══ Given information ══

-- ==== Sys2Proof/Laws/State.lean ====
section
/-! SUPPORT. What each named update of State leaves as it was, one line per field, and what it writes. -/

namespace Sys2Proof.Machine

variable (s : State)

/-! ## updLine -/

@[simp] theorem State.updLine_time (l : Line) (f : LineRec → LineRec) : (s.updLine l f).time = s.time := rfl
@[simp] theorem State.updLine_loader (l : Line) (f : LineRec → LineRec) : (s.updLine l f).loader = s.loader := rfl
@[simp] theorem State.updLine_lines (l : Line) (f : LineRec → LineRec) :
    (s.updLine l f).lines = s.lines.put l ((s.lines[l]).map f) := rfl
@[simp] theorem State.updLine_bus (l : Line) (f : LineRec → LineRec) : (s.updLine l f).bus = s.bus := rfl
@[simp] theorem State.updLine_doors (l : Line) (f : LineRec → LineRec) : (s.updLine l f).doors = s.doors := rfl
@[simp] theorem State.updLine_personnel (l : Line) (f : LineRec → LineRec) : (s.updLine l f).personnel = s.personnel := rfl
@[simp] theorem State.updLine_schedules (l : Line) (f : LineRec → LineRec) : (s.updLine l f).schedules = s.schedules := rfl
@[simp] theorem State.updLine_occupancy (l : Line) (f : LineRec → LineRec) : (s.updLine l f).occupancy = s.occupancy := rfl
@[simp] theorem State.updLine_zones (l : Line) (f : LineRec → LineRec) : (s.updLine l f).zones = s.zones := rfl
@[simp] theorem State.updLine_valves (l : Line) (f : LineRec → LineRec) : (s.updLine l f).valves = s.valves := rfl
@[simp] theorem State.updLine_banks (l : Line) (f : LineRec → LineRec) : (s.updLine l f).banks = s.banks := rfl
@[simp] theorem State.updLine_containers (l : Line) (f : LineRec → LineRec) : (s.updLine l f).containers = s.containers := rfl
@[simp] theorem State.updLine_alarms (l : Line) (f : LineRec → LineRec) : (s.updLine l f).alarms = s.alarms := rfl
@[simp] theorem State.updLine_link (l : Line) (f : LineRec → LineRec) : (s.updLine l f).link = s.link := rfl
@[simp] theorem State.updLine_ports (l : Line) (f : LineRec → LineRec) : (s.updLine l f).ports = s.ports := rfl
@[simp] theorem State.updLine_pending (l : Line) (f : LineRec → LineRec) : (s.updLine l f).pending = s.pending := rfl
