/-! ## Sequences of items -/

/-- What every single item keeps, the whole sequence keeps. -/
theorem State.forEach_keeps {α β : Type} (s : State) (l : List α) (f : α → State → State) (g : State → β)
    (h : ∀ a t, g (f a t) = g t) : g (s.forEach l f) = g s := by
  induction l generalizing s with
  | nil => rfl
  | cons a l ih => exact (ih (f a s)).trans (h a s)

/-- A property that every single item keeps, the whole sequence keeps. -/
theorem State.forEach_induct {α : Type} (P : State → Prop) (s : State) (l : List α) (f : α → State → State)
    (h : ∀ a, a ∈ l → ∀ t, P t → P (f a t)) (hs : P s) : P (s.forEach l f) := by
  induction l generalizing s with
  | nil => exact hs
  | cons a l ih => exact ih (f a s) (fun b hb => h b (List.mem_cons_of_mem a hb)) (h a List.mem_cons_self s hs)

@[simp] theorem State.forEach_time {α : Type} (s : State) (l : List α) (f : α → State → State)
    (h : ∀ a t, (f a t).time = t.time) : (s.forEach l f).time = s.time := State.forEach_keeps s l f (·.time) h

@[simp] theorem State.forEach_loader {α : Type} (s : State) (l : List α) (f : α → State → State)
    (h : ∀ a t, (f a t).loader = t.loader) : (s.forEach l f).loader = s.loader := State.forEach_keeps s l f (·.loader) h

@[simp] theorem State.forEach_lines {α : Type} (s : State) (l : List α) (f : α → State → State)
    (h : ∀ a t, (f a t).lines = t.lines) : (s.forEach l f).lines = s.lines := State.forEach_keeps s l f (·.lines) h

@[simp] theorem State.forEach_bus {α : Type} (s : State) (l : List α) (f : α → State → State)
    (h : ∀ a t, (f a t).bus = t.bus) : (s.forEach l f).bus = s.bus := State.forEach_keeps s l f (·.bus) h

@[simp] theorem State.forEach_doors {α : Type} (s : State) (l : List α) (f : α → State → State)
    (h : ∀ a t, (f a t).doors = t.doors) : (s.forEach l f).doors = s.doors := State.forEach_keeps s l f (·.doors) h

@[simp] theorem State.forEach_personnel {α : Type} (s : State) (l : List α) (f : α → State → State)
    (h : ∀ a t, (f a t).personnel = t.personnel) : (s.forEach l f).personnel = s.personnel := State.forEach_keeps s l f (·.personnel) h

@[simp] theorem State.forEach_schedules {α : Type} (s : State) (l : List α) (f : α → State → State)
    (h : ∀ a t, (f a t).schedules = t.schedules) : (s.forEach l f).schedules = s.schedules := State.forEach_keeps s l f (·.schedules) h

@[simp] theorem State.forEach_occupancy {α : Type} (s : State) (l : List α) (f : α → State → State)
    (h : ∀ a t, (f a t).occupancy = t.occupancy) : (s.forEach l f).occupancy = s.occupancy := State.forEach_keeps s l f (·.occupancy) h

@[simp] theorem State.forEach_zones {α : Type} (s : State) (l : List α) (f : α → State → State)
    (h : ∀ a t, (f a t).zones = t.zones) : (s.forEach l f).zones = s.zones := State.forEach_keeps s l f (·.zones) h

@[simp] theorem State.forEach_valves {α : Type} (s : State) (l : List α) (f : α → State → State)
    (h : ∀ a t, (f a t).valves = t.valves) : (s.forEach l f).valves = s.valves := State.forEach_keeps s l f (·.valves) h

@[simp] theorem State.forEach_banks {α : Type} (s : State) (l : List α) (f : α → State → State)
    (h : ∀ a t, (f a t).banks = t.banks) : (s.forEach l f).banks = s.banks := State.forEach_keeps s l f (·.banks) h

@[simp] theorem State.forEach_containers {α : Type} (s : State) (l : List α) (f : α → State → State)
    (h : ∀ a t, (f a t).containers = t.containers) : (s.forEach l f).containers = s.containers := State.forEach_keeps s l f (·.containers) h

@[simp] theorem State.forEach_alarms {α : Type} (s : State) (l : List α) (f : α → State → State)
    (h : ∀ a t, (f a t).alarms = t.alarms) : (s.forEach l f).alarms = s.alarms := State.forEach_keeps s l f (·.alarms) h

@[simp] theorem State.forEach_link {α : Type} (s : State) (l : List α) (f : α → State → State)
    (h : ∀ a t, (f a t).link = t.link) : (s.forEach l f).link = s.link := State.forEach_keeps s l f (·.link) h

@[simp] theorem State.forEach_ports {α : Type} (s : State) (l : List α) (f : α → State → State)
    (h : ∀ a t, (f a t).ports = t.ports) : (s.forEach l f).ports = s.ports := State.forEach_keeps s l f (·.ports) h

@[simp] theorem State.forEach_pending {α : Type} (s : State) (l : List α) (f : α → State → State)
    (h : ∀ a t, (f a t).pending = t.pending) : (s.forEach l f).pending = s.pending := State.forEach_keeps s l f (·.pending) h

/-! ## Notices and the door bus -/

@[simp] theorem State.notify_frame (s : State) (body : NoticeBody) :
    (s.notify body).time = s.time ∧ (s.notify body).loader = s.loader ∧ (s.notify body).lines = s.lines ∧
    (s.notify body).bus = s.bus ∧ (s.notify body).doors = s.doors ∧ (s.notify body).personnel = s.personnel ∧
    (s.notify body).schedules = s.schedules ∧ (s.notify body).occupancy = s.occupancy ∧ (s.notify body).zones = s.zones ∧
    (s.notify body).valves = s.valves ∧ (s.notify body).banks = s.banks ∧ (s.notify body).containers = s.containers ∧
    (s.notify body).alarms = s.alarms ∧ (s.notify body).link = s.link ∧ (s.notify body).pending = s.pending := by
  exact ⟨State.forEach_time _ _ _ fun _ _ => rfl,
    State.forEach_loader _ _ _ fun _ _ => rfl,
    State.forEach_lines _ _ _ fun _ _ => rfl,
    State.forEach_bus _ _ _ fun _ _ => rfl,
    State.forEach_doors _ _ _ fun _ _ => rfl,
    State.forEach_personnel _ _ _ fun _ _ => rfl,
    State.forEach_schedules _ _ _ fun _ _ => rfl,
    State.forEach_occupancy _ _ _ fun _ _ => rfl,
    State.forEach_zones _ _ _ fun _ _ => rfl,
    State.forEach_valves _ _ _ fun _ _ => rfl,
    State.forEach_banks _ _ _ fun _ _ => rfl,
    State.forEach_containers _ _ _ fun _ _ => rfl,
    State.forEach_alarms _ _ _ fun _ _ => rfl,
    State.forEach_link _ _ _ fun _ _ => rfl,
    State.forEach_pending _ _ _ fun _ _ => rfl⟩

@[simp] theorem State.startPoll_frame (s : State) (m : Module) :
    (s.startPoll m).time = s.time ∧ (s.startPoll m).loader = s.loader ∧ (s.startPoll m).lines = s.lines ∧
    (s.startPoll m).doors = s.doors ∧ (s.startPoll m).personnel = s.personnel ∧ (s.startPoll m).schedules = s.schedules ∧
    (s.startPoll m).occupancy = s.occupancy ∧ (s.startPoll m).zones = s.zones ∧ (s.startPoll m).valves = s.valves ∧
    (s.startPoll m).banks = s.banks ∧ (s.startPoll m).containers = s.containers ∧ (s.startPoll m).alarms = s.alarms ∧
    (s.startPoll m).link = s.link ∧ (s.startPoll m).ports = s.ports ∧ (s.startPoll m).pending = s.pending := by
  refine ⟨?_, ?_, ?_, ?_, ?_, ?_, ?_, ?_, ?_, ?_, ?_, ?_, ?_, ?_, ?_⟩ <;> (unfold State.startPoll; repeat' first | with_reducible rfl | split | simp)

@[simp] theorem State.startDrive_frame (s : State) (m : Module) (d : Drive) (rest : List (Module × Drive)) :
    (s.startDrive m d rest).time = s.time ∧ (s.startDrive m d rest).loader = s.loader ∧
    (s.startDrive m d rest).lines = s.lines ∧ (s.startDrive m d rest).doors = s.doors ∧
    (s.startDrive m d rest).personnel = s.personnel ∧ (s.startDrive m d rest).schedules = s.schedules ∧
    (s.startDrive m d rest).occupancy = s.occupancy ∧ (s.startDrive m d rest).zones = s.zones ∧
    (s.startDrive m d rest).valves = s.valves ∧ (s.startDrive m d rest).banks = s.banks ∧
    (s.startDrive m d rest).containers = s.containers ∧ (s.startDrive m d rest).alarms = s.alarms ∧
    (s.startDrive m d rest).link = s.link ∧ (s.startDrive m d rest).ports = s.ports ∧
    (s.startDrive m d rest).pending = s.pending := by
  refine ⟨?_, ?_, ?_, ?_, ?_, ?_, ?_, ?_, ?_, ?_, ?_, ?_, ?_, ?_, ?_⟩ <;> (unfold State.startDrive; with_reducible rfl)

@[simp] theorem State.chooseNext_frame (s : State) :
    (s.chooseNext).time = s.time ∧ (s.chooseNext).loader = s.loader ∧ (s.chooseNext).lines = s.lines ∧
    (s.chooseNext).doors = s.doors ∧ (s.chooseNext).personnel = s.personnel ∧ (s.chooseNext).schedules = s.schedules ∧
    (s.chooseNext).occupancy = s.occupancy ∧ (s.chooseNext).zones = s.zones ∧ (s.chooseNext).valves = s.valves ∧
    (s.chooseNext).banks = s.banks ∧ (s.chooseNext).containers = s.containers ∧ (s.chooseNext).alarms = s.alarms ∧
    (s.chooseNext).link = s.link ∧ (s.chooseNext).ports = s.ports ∧ (s.chooseNext).pending = s.pending := by
  refine ⟨?_, ?_, ?_, ?_, ?_, ?_, ?_, ?_, ?_, ?_, ?_, ?_, ?_, ?_, ?_⟩ <;> (unfold State.chooseNext; repeat' first | with_reducible rfl | split | simp)

@[simp] theorem State.busFree_frame (s : State) :
    (s.busFree).time = s.time ∧ (s.busFree).loader = s.loader ∧ (s.busFree).lines = s.lines ∧ (s.busFree).doors = s.doors ∧
    (s.busFree).personnel = s.personnel ∧ (s.busFree).schedules = s.schedules ∧ (s.busFree).occupancy = s.occupancy ∧
    (s.busFree).zones = s.zones ∧ (s.busFree).valves = s.valves ∧ (s.busFree).banks = s.banks ∧
    (s.busFree).containers = s.containers ∧ (s.busFree).alarms = s.alarms ∧ (s.busFree).link = s.link ∧
    (s.busFree).ports = s.ports ∧ (s.busFree).pending = s.pending := by
  refine ⟨?_, ?_, ?_, ?_, ?_, ?_, ?_, ?_, ?_, ?_, ?_, ?_, ?_, ?_, ?_⟩ <;> (unfold State.busFree; repeat' first | with_reducible rfl | split | simp)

═══

◆ What you are asked to do
Return every line of the material in which the word "unfold" is found.

◆ Answer to the exercise
  refine ⟨?_, ?_, ?_, ?_, ?_, ?_, ?_, ?_, ?_, ?_, ?_, ?_, ?_, ?_, ?_⟩ <;> (unfold State.startPoll; repeat' first | with_reducible rfl | split | simp)
  refine ⟨?_, ?_, ?_, ?_, ?_, ?_, ?_, ?_, ?_, ?_, ?_, ?_, ?_, ?_, ?_⟩ <;> (unfold State.startDrive; with_reducible rfl)
  refine ⟨?_, ?_, ?_, ?_, ?_, ?_, ?_, ?_, ?_, ?_, ?_, ?_, ?_, ?_, ?_⟩ <;> (unfold State.chooseNext; repeat' first | with_reducible rfl | split | simp)
  refine ⟨?_, ?_, ?_, ?_, ?_, ?_, ?_, ?_, ?_, ?_, ?_, ?_, ?_, ?_, ?_⟩ <;> (unfold State.busFree; repeat' first | with_reducible rfl | split | simp)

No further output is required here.